**WHAT IS NEEDED**. Lines in the data below that contain the word "alignment" are to be copied.

Stored items
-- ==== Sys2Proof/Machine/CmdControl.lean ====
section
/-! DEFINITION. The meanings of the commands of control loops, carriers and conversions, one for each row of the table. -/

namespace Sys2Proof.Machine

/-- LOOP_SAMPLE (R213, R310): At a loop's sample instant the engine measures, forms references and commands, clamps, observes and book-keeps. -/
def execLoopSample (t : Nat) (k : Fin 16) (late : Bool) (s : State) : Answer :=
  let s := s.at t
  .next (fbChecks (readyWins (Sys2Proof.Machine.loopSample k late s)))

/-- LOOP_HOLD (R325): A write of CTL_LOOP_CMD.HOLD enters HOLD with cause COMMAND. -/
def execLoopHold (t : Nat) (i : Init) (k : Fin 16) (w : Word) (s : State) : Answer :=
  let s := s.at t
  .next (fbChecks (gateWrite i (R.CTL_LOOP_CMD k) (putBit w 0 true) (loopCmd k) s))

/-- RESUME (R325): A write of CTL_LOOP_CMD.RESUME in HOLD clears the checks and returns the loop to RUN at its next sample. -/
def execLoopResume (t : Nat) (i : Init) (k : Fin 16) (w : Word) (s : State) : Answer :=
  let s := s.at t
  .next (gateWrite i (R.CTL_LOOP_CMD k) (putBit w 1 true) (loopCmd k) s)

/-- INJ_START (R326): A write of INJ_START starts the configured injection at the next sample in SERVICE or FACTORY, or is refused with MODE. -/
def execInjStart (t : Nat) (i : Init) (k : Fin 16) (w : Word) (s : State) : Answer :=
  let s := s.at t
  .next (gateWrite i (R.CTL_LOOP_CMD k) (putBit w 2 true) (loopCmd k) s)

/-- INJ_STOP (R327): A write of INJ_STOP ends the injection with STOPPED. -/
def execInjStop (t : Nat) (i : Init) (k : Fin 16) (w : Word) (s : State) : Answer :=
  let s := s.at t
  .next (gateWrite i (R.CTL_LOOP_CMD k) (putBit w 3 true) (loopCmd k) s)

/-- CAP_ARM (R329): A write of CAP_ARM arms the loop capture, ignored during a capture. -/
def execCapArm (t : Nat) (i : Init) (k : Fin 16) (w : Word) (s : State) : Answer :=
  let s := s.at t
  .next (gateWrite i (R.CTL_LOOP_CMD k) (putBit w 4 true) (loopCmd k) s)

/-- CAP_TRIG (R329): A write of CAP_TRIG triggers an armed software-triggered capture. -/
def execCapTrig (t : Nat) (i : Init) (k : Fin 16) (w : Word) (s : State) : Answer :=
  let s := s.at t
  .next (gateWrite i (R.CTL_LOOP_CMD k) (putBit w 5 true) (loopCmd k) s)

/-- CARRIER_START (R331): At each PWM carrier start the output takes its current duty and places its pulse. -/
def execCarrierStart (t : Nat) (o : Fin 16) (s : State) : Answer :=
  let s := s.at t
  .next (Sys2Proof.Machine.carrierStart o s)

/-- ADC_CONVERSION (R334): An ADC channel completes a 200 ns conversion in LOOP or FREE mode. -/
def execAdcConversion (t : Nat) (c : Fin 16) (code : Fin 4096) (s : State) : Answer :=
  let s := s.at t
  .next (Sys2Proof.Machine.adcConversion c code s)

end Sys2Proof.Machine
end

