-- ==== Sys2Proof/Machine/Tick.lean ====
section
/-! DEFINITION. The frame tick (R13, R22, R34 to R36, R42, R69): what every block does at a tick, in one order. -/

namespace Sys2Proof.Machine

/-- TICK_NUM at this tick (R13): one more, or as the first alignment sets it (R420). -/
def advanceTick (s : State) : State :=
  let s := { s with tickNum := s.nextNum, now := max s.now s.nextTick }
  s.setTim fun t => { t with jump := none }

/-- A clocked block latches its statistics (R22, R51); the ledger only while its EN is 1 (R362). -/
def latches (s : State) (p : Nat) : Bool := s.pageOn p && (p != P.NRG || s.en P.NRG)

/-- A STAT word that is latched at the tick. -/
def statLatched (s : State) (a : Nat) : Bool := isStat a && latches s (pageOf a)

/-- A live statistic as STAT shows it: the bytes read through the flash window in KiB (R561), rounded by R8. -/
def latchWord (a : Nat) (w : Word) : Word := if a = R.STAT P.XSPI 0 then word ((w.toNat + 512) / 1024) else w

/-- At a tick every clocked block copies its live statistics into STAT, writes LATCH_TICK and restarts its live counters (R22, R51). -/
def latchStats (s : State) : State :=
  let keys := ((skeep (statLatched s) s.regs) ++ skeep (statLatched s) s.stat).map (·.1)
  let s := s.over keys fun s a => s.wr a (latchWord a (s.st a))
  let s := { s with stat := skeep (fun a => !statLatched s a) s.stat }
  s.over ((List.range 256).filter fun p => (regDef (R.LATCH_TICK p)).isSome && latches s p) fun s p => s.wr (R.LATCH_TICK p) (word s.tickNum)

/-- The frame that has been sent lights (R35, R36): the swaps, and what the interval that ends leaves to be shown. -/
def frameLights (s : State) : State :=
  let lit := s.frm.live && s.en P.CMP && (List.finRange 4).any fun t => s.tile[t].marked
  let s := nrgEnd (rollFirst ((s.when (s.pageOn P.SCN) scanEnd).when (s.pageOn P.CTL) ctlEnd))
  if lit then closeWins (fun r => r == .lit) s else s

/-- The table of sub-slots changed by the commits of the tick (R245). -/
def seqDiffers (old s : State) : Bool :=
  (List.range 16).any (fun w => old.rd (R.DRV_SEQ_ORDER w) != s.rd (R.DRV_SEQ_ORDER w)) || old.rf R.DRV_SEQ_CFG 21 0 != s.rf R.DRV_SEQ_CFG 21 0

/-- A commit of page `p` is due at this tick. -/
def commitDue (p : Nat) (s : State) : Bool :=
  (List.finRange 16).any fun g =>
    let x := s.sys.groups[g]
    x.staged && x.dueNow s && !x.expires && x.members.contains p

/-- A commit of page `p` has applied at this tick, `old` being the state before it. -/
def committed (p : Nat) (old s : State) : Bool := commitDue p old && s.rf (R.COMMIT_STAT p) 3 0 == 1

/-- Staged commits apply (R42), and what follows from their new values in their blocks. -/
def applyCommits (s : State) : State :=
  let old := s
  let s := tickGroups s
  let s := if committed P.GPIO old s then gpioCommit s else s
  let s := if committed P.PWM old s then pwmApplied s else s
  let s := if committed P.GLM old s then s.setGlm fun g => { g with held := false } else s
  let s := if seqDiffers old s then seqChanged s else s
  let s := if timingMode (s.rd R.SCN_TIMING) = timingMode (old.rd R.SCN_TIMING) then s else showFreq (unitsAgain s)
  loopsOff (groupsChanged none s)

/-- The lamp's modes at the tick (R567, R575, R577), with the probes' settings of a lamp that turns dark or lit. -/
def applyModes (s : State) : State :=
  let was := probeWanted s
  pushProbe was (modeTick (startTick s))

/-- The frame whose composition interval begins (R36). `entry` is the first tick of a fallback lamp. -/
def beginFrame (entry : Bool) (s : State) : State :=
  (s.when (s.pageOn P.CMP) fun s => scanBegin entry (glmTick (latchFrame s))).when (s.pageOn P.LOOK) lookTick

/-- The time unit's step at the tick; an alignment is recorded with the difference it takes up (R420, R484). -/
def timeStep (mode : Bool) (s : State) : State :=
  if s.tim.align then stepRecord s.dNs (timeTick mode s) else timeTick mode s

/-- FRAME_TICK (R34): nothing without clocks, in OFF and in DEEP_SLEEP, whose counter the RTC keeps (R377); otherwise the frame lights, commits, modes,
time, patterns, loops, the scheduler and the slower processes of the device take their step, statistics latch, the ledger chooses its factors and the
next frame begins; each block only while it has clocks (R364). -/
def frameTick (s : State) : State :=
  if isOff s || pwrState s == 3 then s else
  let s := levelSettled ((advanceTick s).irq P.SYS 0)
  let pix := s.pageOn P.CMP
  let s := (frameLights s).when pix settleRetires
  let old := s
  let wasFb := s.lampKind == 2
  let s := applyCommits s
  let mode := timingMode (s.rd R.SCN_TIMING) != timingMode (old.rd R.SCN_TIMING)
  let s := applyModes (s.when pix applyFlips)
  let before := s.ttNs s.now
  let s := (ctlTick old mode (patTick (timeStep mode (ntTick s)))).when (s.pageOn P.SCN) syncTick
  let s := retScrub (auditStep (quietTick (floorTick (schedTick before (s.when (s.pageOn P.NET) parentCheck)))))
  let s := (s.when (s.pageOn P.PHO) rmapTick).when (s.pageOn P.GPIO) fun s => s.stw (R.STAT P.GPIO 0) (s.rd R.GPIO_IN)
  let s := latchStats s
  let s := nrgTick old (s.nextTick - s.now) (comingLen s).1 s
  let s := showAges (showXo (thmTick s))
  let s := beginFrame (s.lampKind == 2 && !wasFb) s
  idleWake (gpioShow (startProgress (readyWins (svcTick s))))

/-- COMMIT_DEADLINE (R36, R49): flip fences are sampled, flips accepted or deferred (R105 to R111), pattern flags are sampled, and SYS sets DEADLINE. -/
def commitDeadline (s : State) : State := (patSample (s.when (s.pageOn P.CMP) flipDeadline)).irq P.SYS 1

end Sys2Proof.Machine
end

**REPLY TO THE EXERCISE**.
/-- TICK_NUM at this tick (R13): one more, or as the first alignment sets it (R420). -/
/-- The time unit's step at the tick; an alignment is recorded with the difference it takes up (R420, R484). -/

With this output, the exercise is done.